Saved data entries
-- ==== Sys2Proof/Certificates/Slice0/Obligations.lean ====
section
/-! DEFINITION. The statements for the provers. Each docstring names the rules of spec/ its statement rests on. -/

open Sys2Proof Sys2Proof.Machine

/-- A step takes the command at the front of the queue and gives that command's effect on the state with the queue's rest. -/
def Obligations.StepRunsFront : Prop :=
  ∀ (c : Instr) (r : List Instr) (s : State), s.pending = c :: r → step s = exec c { s with pending := r }

/-- R174: each two-operand scalar instruction writes its 64-bit result, the second operand being the immediate or a register.
Where the spec is silent it rests on the model's choices of log entries 11 and 14. -/
def Obligations.ScalarArithmetic : Prop :=
  ∀ (s : State) (x : Issue) (w : Word) (b : Bank), Issues s x w b → Guarded b w → legalS w true true true false = true →
    let a := BitVec.ofNat 64 (b.sR (wRs1 w))
    let c := BitVec.ofNat 64 (if wImmSel w then wImm w else b.sR (wRs2 w))
    let n := c.toNat % 64
    let gives := fun (i : Issue → Word → Instr) (v : Word) => Writes i s x w b (.s (wRd w)) v.toNat
    (wOp w = 0x01 → gives .add (a + c)) ∧ (wOp w = 0x02 → gives .sub (a - c)) ∧ (wOp w = 0x03 → gives .andOp (a &&& c)) ∧
    (wOp w = 0x04 → gives .orOp (a ||| c)) ∧ (wOp w = 0x05 → gives .xorOp (a ^^^ c)) ∧ (wOp w = 0x06 → gives .shl (a <<< n)) ∧
    (wOp w = 0x07 → gives .shr (a >>> n)) ∧ (wOp w = 0x08 → gives .sra (a.sshiftRight n)) ∧ (wOp w = 0x09 → gives .mul (a * c)) ∧
    (wOp w = 0x0A → gives .minOp (if a.sle c then a else c)) ∧ (wOp w = 0x0B → gives .maxOp (if a.sle c then c else a))

/-- R173, R174: CMP fills a predicate with the outcome of the comparison its condition names.
R174: the moves and the loads of an immediate, and the address addition.
Where the spec is silent it rests on the model's choices of log entries 11 and 14. -/
def Obligations.ScalarComparesAndMoves : Prop :=
  (∀ (s : State) (x : Issue) (w : Word) (b : Bank), Issues s x w b → Guarded b w → wOp w = 0x0C → wVar w = false → wCond w < 6 →
    onlyBits w (msk 53 3 + msk 48 3 + msk 43 5 + msk 37 1 + msk 34 3 + (if wImmSel w then msk 0 32 else msk 38 5)) = true →
    let a := BitVec.ofNat 64 (b.sR (wRs1 w))
    let c := BitVec.ofNat 64 (if wImmSel w then wImm w else b.sR (wRs2 w))
    let holds := match wCond w with
      | 0 => decide (a = c)
      | 1 => decide (a ≠ c)
      | 2 => a.slt c
      | 3 => c.sle a
      | 4 => a.ult c
      | _ => c.ule a
    Writes .cmp s x w b (.p (wRd w % 8)) (if holds then 2 ^ 512 - 1 else 0)) ∧
  (∀ (s : State) (x : Issue) (w : Word) (b : Bank), Issues s x w b → Guarded b w →
    (wOp w = 0x0D → legalS w true false false true = true → Writes .li s x w b (.s (wRd w)) (((BitVec.ofNat 32 w.toNat).signExtend 64).toNat)) ∧
    (wOp w = 0x0E → legalS w true false false true = true →
      Writes .lui s x w b (.s (wRd w)) ((BitVec.ofNat 32 w.toNat ++ BitVec.ofNat 32 (b.sR (wRd w)) : Word).toNat)) ∧
    (wOp w = 0x0F → legalS w true true false false = true → wRd w < 16 → Writes .mova s x w b (.a (wRd w)) (b.sR (wRs1 w))) ∧
    (wOp w = 0x10 → legalS w true true false false = true → wRs1 w < 16 → Writes .movs s x w b (.s (wRd w)) (b.aR (wRs1 w))) ∧
    (wOp w = 0x11 → legalS w true true true false = true → wRd w < 16 → wRs1 w < 16 →
      Writes .adda s x w b (.a (wRd w))
        (BitVec.ofNat 64 (b.aR (wRs1 w)) + BitVec.ofNat 64 (if wImmSel w then wImm w else b.sR (wRs2 w))).toNat))

/-- R160, R166: NOP, and a guarded scalar instruction whose guard is false, only move the program counter to the next bundle.
Where the spec is silent it rests on the model's choices of log entries 11 and 14. -/
def Obligations.ScalarNoEffect : Prop :=
  ∀ (s : State) (x : Issue) (w : Word) (b : Bank), Issues s x w b →
    let nothing := fun (i : Issue → Word → Instr) => ∃ t, exec (i x w) s = .next t ∧ Retires s t x b none 0 (b.pc + 32)
    (wOp w = 0x00 → wVar w = false → onlyBits w 0 = true → nothing .nop) ∧
    (¬ Guarded b w →
      (legalS w true true true false = true →
        (wOp w = 0x01 → nothing .add) ∧ (wOp w = 0x02 → nothing .sub) ∧ (wOp w = 0x03 → nothing .andOp) ∧ (wOp w = 0x04 → nothing .orOp) ∧
        (wOp w = 0x05 → nothing .xorOp) ∧ (wOp w = 0x06 → nothing .shl) ∧ (wOp w = 0x07 → nothing .shr) ∧ (wOp w = 0x08 → nothing .sra) ∧
        (wOp w = 0x09 → nothing .mul) ∧ (wOp w = 0x0A → nothing .minOp) ∧ (wOp w = 0x0B → nothing .maxOp)) ∧
      (legalS w true false false true = true → (wOp w = 0x0D → nothing .li) ∧ (wOp w = 0x0E → nothing .lui)) ∧
      (legalS w false false false true = true → wOp w = 0x18 → nothing .jmp) ∧
      (legalS w false true false false = true → wOp w = 0x19 → nothing .jmpr) ∧
      (legalS w false false false false = true → wOp w = 0x1A → nothing .exit))

/-- R174, R175: the jumps move the program counter and write no register; CSRR reads FLAGS or the context's own identity into a
register; CSRW clears the flags that are ones in its source.
Where the spec is silent it rests on the model's choices of log entries 11 and 14. -/
def Obligations.ScalarControl : Prop :=
  ∀ (s : State) (x : Issue) (w : Word) (b : Bank), Issues s x w b → Guarded b w →
    (wOp w = 0x18 → legalS w false false false true = true →
      ∃ t, exec (.jmp x w) s = .next t ∧
        Retires s t x b none 0 (BitVec.ofNat 64 b.pc + 32 * (BitVec.ofNat 32 w.toNat).signExtend 64).toNat) ∧
    (wOp w = 0x19 → legalS w false true false false = true → b.sR (wRs1 w) % 32 = 0 → b.sR (wRs1 w) < s.progSize b.part →
      ∃ t, exec (.jmpr x w) s = .next t ∧ Retires s t x b none 0 (b.sR (wRs1 w))) ∧
    (wOp w = 0x1B → legalS w true false false true = true → wf w 12 20 = 0 →
      (wf w 0 12 = 0x000 → Writes .csrr s x w b (.s (wRd w)) (b.flags % 2 ^ 64)) ∧
      (wf w 0 12 = 0x002 → Writes .csrr s x w b (.s (wRd w)) ((s.time.cnt - s.tick.edge) % 2 ^ 64)) ∧
      (wf w 0 12 = 0x004 → Writes .csrr s x w b (.s (wRd w)) (16 * x.tile + x.core)) ∧
      (wf w 0 12 = 0x009 → Writes .csrr s x w b (.s (wRd w)) (b.dmas.length % 2 ^ 64))) ∧
    (wOp w = 0x1C → legalS w false true false true = true → wf w 12 20 = 0 → wf w 0 12 = 0x000 →
      ∃ t b', exec (.csrw x w) s = .next t ∧ t.bank (issueKey x) = some b' ∧ b'.pc = b.pc + 32 ∧ (∀ q, b'.reg q = b.reg q) ∧
        (∀ n, b'.flags.testBit n = (b.flags.testBit n && !(b.sR (wRs1 w)).testBit n)) ∧
        (∀ j, j ≠ (issueKey x) → t.bank j = s.bank j) ∧ t = { s with core := { s.core with banks := t.core.banks } })

/-- R161: an instruction that is not the last of its bundle changes no register and not the program counter: the other slots of the bundle
read the old values. When the last slot has issued, the result is written and the program counter moves.
Where the spec is silent it rests on the model's choices of log entries 11 and 13. -/
def Obligations.BundleReadsOldValues : Prop :=
  ∀ (s : State) (x : Issue) (w w' : Word) (b : Bank) (n : Nat), Issues s x w b → Guarded b w → legalS w true true true false = true → x.slot = 0 →
    0 < n → n < 4 → wOp w = 0x01 → wOp w' = 0x00 → wVar w' = false → onlyBits w' 0 = true →
    ∃ t b1, exec (.add { x with last := false } w) s = .next t ∧ t.bank (issueKey x) = some b1 ∧ (∀ q, b1.reg q = b.reg q) ∧ b1.pc = b.pc ∧
      ∃ u b2, exec (.nop { x with slot := n } w') t = .next u ∧ u.bank (issueKey x) = some b2 ∧ b2.pc = b.pc + 32 ∧
      (∀ q, b2.reg q = b.after (some (.s (wRd w), (b.sR (wRs1 w) + b.op2 w) % 2 ^ 64)) q)

/-- R170, R466: EXIT ends a Stroke that has no DMA and no remote operation outstanding and no grant on its way: its bank is free, its program slot is spent, its
post_sem is incremented if it has one, its run time is metered.
Where the spec is silent it rests on the model's choices of log entry 13. -/
def Obligations.ExitEndsStroke : Prop :=
  ∀ (s : State) (x : Issue) (w : Word) (b : Bank) (i : Nat) (sl : Slot), Issues s x w b → Guarded b w → wOp w = 0x1A →
    legalS w false false false false = true → b.slot = some i → s.slotAt x.tile i = some sl → b.dmas = [] →
    s.fab.out.all (fun o => decide (o.bank ≠ some (issueKey x))) = true → b.grants = [] →
    (∀ g, g ∈ s.sem.grants → b.awaits (issueKey x) g = false) → (b.d.postEn = true → s.semWaiters b.d.postSem = []) →
    ∃ t, exec (.exit x w) s = .next t ∧ t.bank (issueKey x) = none ∧ (∀ j, j ≠ issueKey x → t.bank j = s.bank j) ∧
      (∃ y, t.slotAt x.tile i = some y ∧ y.phase = .spent) ∧
      (∀ q, t.semVal q = if b.d.postEn = true ∧ q = b.d.postSem then min (s.semVal q + 1) (2 ^ 32 - 1) else s.semVal q) ∧
      t.rd (Reg.PART_METER.count sl.d.part 0) =
        (if sl.d.part < 64 ∧ s.partState sl.d.part ≠ 0 ∧ s.on (Reg.PART_CFG.meter_time sl.d.part) = false then
          (s.rd (Reg.PART_METER.count sl.d.part 0) + (s.time.cnt - sl.start)) % 2 ^ 64 else s.rd (Reg.PART_METER.count sl.d.part 0)) ∧
      t = { s with core := { s.core with banks := t.core.banks }, regs := t.regs, tick := t.tick, sem := t.sem }

/-- R183: the INT32 lanes of the lanewise instructions, and the two that only move data. Shifts by 32 or more are left open.
Where the spec is silent it rests on the model's choices of log entries 14 and 17. -/
def Obligations.VectorIntegerLanes : Prop :=
  ∀ (s : State) (x : Issue) (w : Word) (b : Bank), Issues s x w b → wVar w = false →
    let u := fun i => BitVec.ofNat 32 (lane (b.vR (vVa w)) 32 i)
    let v := fun i => BitVec.ofNat 32 (lane (b.vR (vVb w)) 32 i)
    let gives := fun (i : Issue → Word → Instr) (f : Nat → BitVec 32) => WritesVector i s x w b 0 (Lanes 32 (fun k => (f k).toNat))
    (onlyBits w (mPg + (mVd + mVa + mVb + mFmt)) = true → vFmt w = 0xC →
      (wOp w = 0x50 → gives .vadd (fun k => u k + v k)) ∧ (wOp w = 0x51 → gives .vsub (fun k => u k - v k)) ∧
      (wOp w = 0x52 → gives .vmul (fun k => u k * v k)) ∧ (wOp w = 0x54 → gives .vmin (fun k => if (u k).sle (v k) then u k else v k)) ∧
      (wOp w = 0x55 → gives .vmax (fun k => if (u k).sle (v k) then v k else u k))) ∧
    (wOp w = 0x5B → onlyBits w (mPg + (mVd + mVa + mVb + msk 29 3 + mFmt)) = true → vFmt w ≠ 15 →
      WritesVector .vsel s x w b 0 (fun new => Blended (b.pR (vVc w % 8)) (b.vR (vVb w)) (b.vR (vVa w)) new)) ∧
    (wOp w = 0x5D → onlyBits w (mPg + (mVd + msk 41 5 + mFmt)) = true → vFmt w = 0xA →
      WritesVector .vbc s x w b 0 (Lanes 32 (fun _ => b.sR (vVa w % 32) % 2 ^ 32))) ∧
    (wOp w = 0x5E → onlyBits w (mPg + (mVd + mVa + mVb + mFmt + mSub)) = true → vFmt w = 0xC →
      (vSub w = 0 → WritesVector .vlogic s x w b 256 (Lanes 32 (fun k => (u k &&& v k).toNat))) ∧
      (vSub w = 1 → WritesVector .vlogic s x w b 256 (Lanes 32 (fun k => (u k ||| v k).toNat))) ∧
      (vSub w = 2 → WritesVector .vlogic s x w b 256 (Lanes 32 (fun k => (u k ^^^ v k).toNat))) ∧
      (vSub w = 3 → WritesVector .vlogic s x w b 256
        (fun new => ∀ k, k < 256 → (v k).toNat < 32 → lane new 32 k = (u k <<< (v k).toNat).toNat)) ∧
      (vSub w = 4 → WritesVector .vlogic s x w b 256
        (fun new => ∀ k, k < 256 → (v k).toNat < 32 → lane new 32 k = (u k >>> (v k).toNat).toNat)))

/-- R132, R183: the floating-point lanes are the exact result of their operands, rounded once to nearest even; VFN's is its fixed function
of the lane: for a finite lane whose function the spec states, one of the two FP32 numbers next to the exact value.
Where the spec is silent it rests on the model's choices of log entries 14, 16 and 17. -/
def Obligations.VectorFloatLanes : Prop :=
  ∀ (s : State) (x : Issue) (w : Word) (b : Bank) (f : Fmt), Issues s x w b → wVar w = false → fmtOf (vFmt w) = some f → vFmt w = 0x8 ∨ vFmt w = 0x9 ∨ vFmt w = 0xA →
    let u := fun i => f.decode (lane (b.vR (vVa w)) f.width i)
    let v := fun i => f.decode (lane (b.vR (vVb w)) f.width i)
    let c := fun i => f.decode (lane (b.vR (vVc w)) f.width i)
    let gives := fun (i : Issue → Word → Instr) (g : Nat → Val) => WritesVector i s x w b 0 (Lanes f.width (fun k => (f.encode .rne .inf (g k)).1))
    (onlyBits w (mPg + (mVd + mVa + mVb + mFmt)) = true →
      (wOp w = 0x50 → gives .vadd (fun k => (u k).add (v k))) ∧ (wOp w = 0x51 → gives .vsub (fun k => (u k).add (v k).neg)) ∧
      (wOp w = 0x52 → gives .vmul (fun k => (u k).mul (v k))) ∧ (wOp w = 0x54 → gives .vmin (fun k => valMin (u k) (v k))) ∧
      (wOp w = 0x55 → gives .vmax (fun k => valMax (u k) (v k))) ∧
      (wOp w = 0x56 → vFmt w = 0xA → gives .vdiv (fun k => (u k).div (v k)))) ∧
    (onlyBits w (mPg + (mVd + mVa + mVb + mVc + mFmt)) = true → wOp w = 0x53 → gives .vfma (fun k => ((u k).mul (v k)).add (c k))) ∧
    (onlyBits w (mPg + (mVd + mVa + mFmt + 0)) = true → wOp w = 0x57 → vFmt w = 0xA → gives .vsqrt (fun k => (u k).sqrt)) ∧
    (onlyBits w (mPg + (mVd + mVa + mFmt + mSub)) = true → wOp w = 0x58 → vFmt w = 0xA → vSub w < 8 →
      WritesVector .vfn s x w b 0 (fun new => ∀ k, k < 256 →
        lane new 32 k = if (u k).isNan then 0x7FC00000 else
          let r := vfnVal (vSub w) (lane (b.vR (vVa w)) 32 k)
          if (f.decode r).isNan then 0x7FC00000 else r)) ∧
    (∀ sub a neg m e, ¬ (sub = 0 ∧ a = 0xBF800000) → transc sub (f32 a) = some (neg, m, e) →
      let low := fp32.roundMag .rtz m e
      vfnVal sub a = fp32.signed neg (min 0x7F800000 low) ∨ vfnVal sub a = fp32.signed neg (min 0x7F800000 (low + 1))) ∧
    vfnVal 0 0xBF800000 = 0x3EBC5AB2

**Assignment**: Beginning at the line above with "(∀ q, t.semVal" and finishing at the line with "def Obligations.VectorIntegerLanes : Prop", return each line exactly and return nothing else.

**Answer box**:
      (∀ q, t.semVal q = if b.d.postEn = true ∧ q = b.d.postSem then min (s.semVal q + 1) (2 ^ 32 - 1) else s.semVal q) ∧
      t.rd (Reg.PART_METER.count sl.d.part 0) =
        (if sl.d.part < 64 ∧ s.partState sl.d.part ≠ 0 ∧ s.on (Reg.PART_CFG.meter_time sl.d.part) = false then
          (s.rd (Reg.PART_METER.count sl.d.part 0) + (s.time.cnt - sl.start)) % 2 ^ 64 else s.rd (Reg.PART_METER.count sl.d.part 0)) ∧
      t = { s with core := { s.core with banks := t.core.banks }, regs := t.regs, tick := t.tick, sem := t.sem }

/-- R183: the INT32 lanes of the lanewise instructions, and the two that only move data. Shifts by 32 or more are left open.
Where the spec is silent it rests on the model's choices of log entries 14 and 17. -/
def Obligations.VectorIntegerLanes : Prop :=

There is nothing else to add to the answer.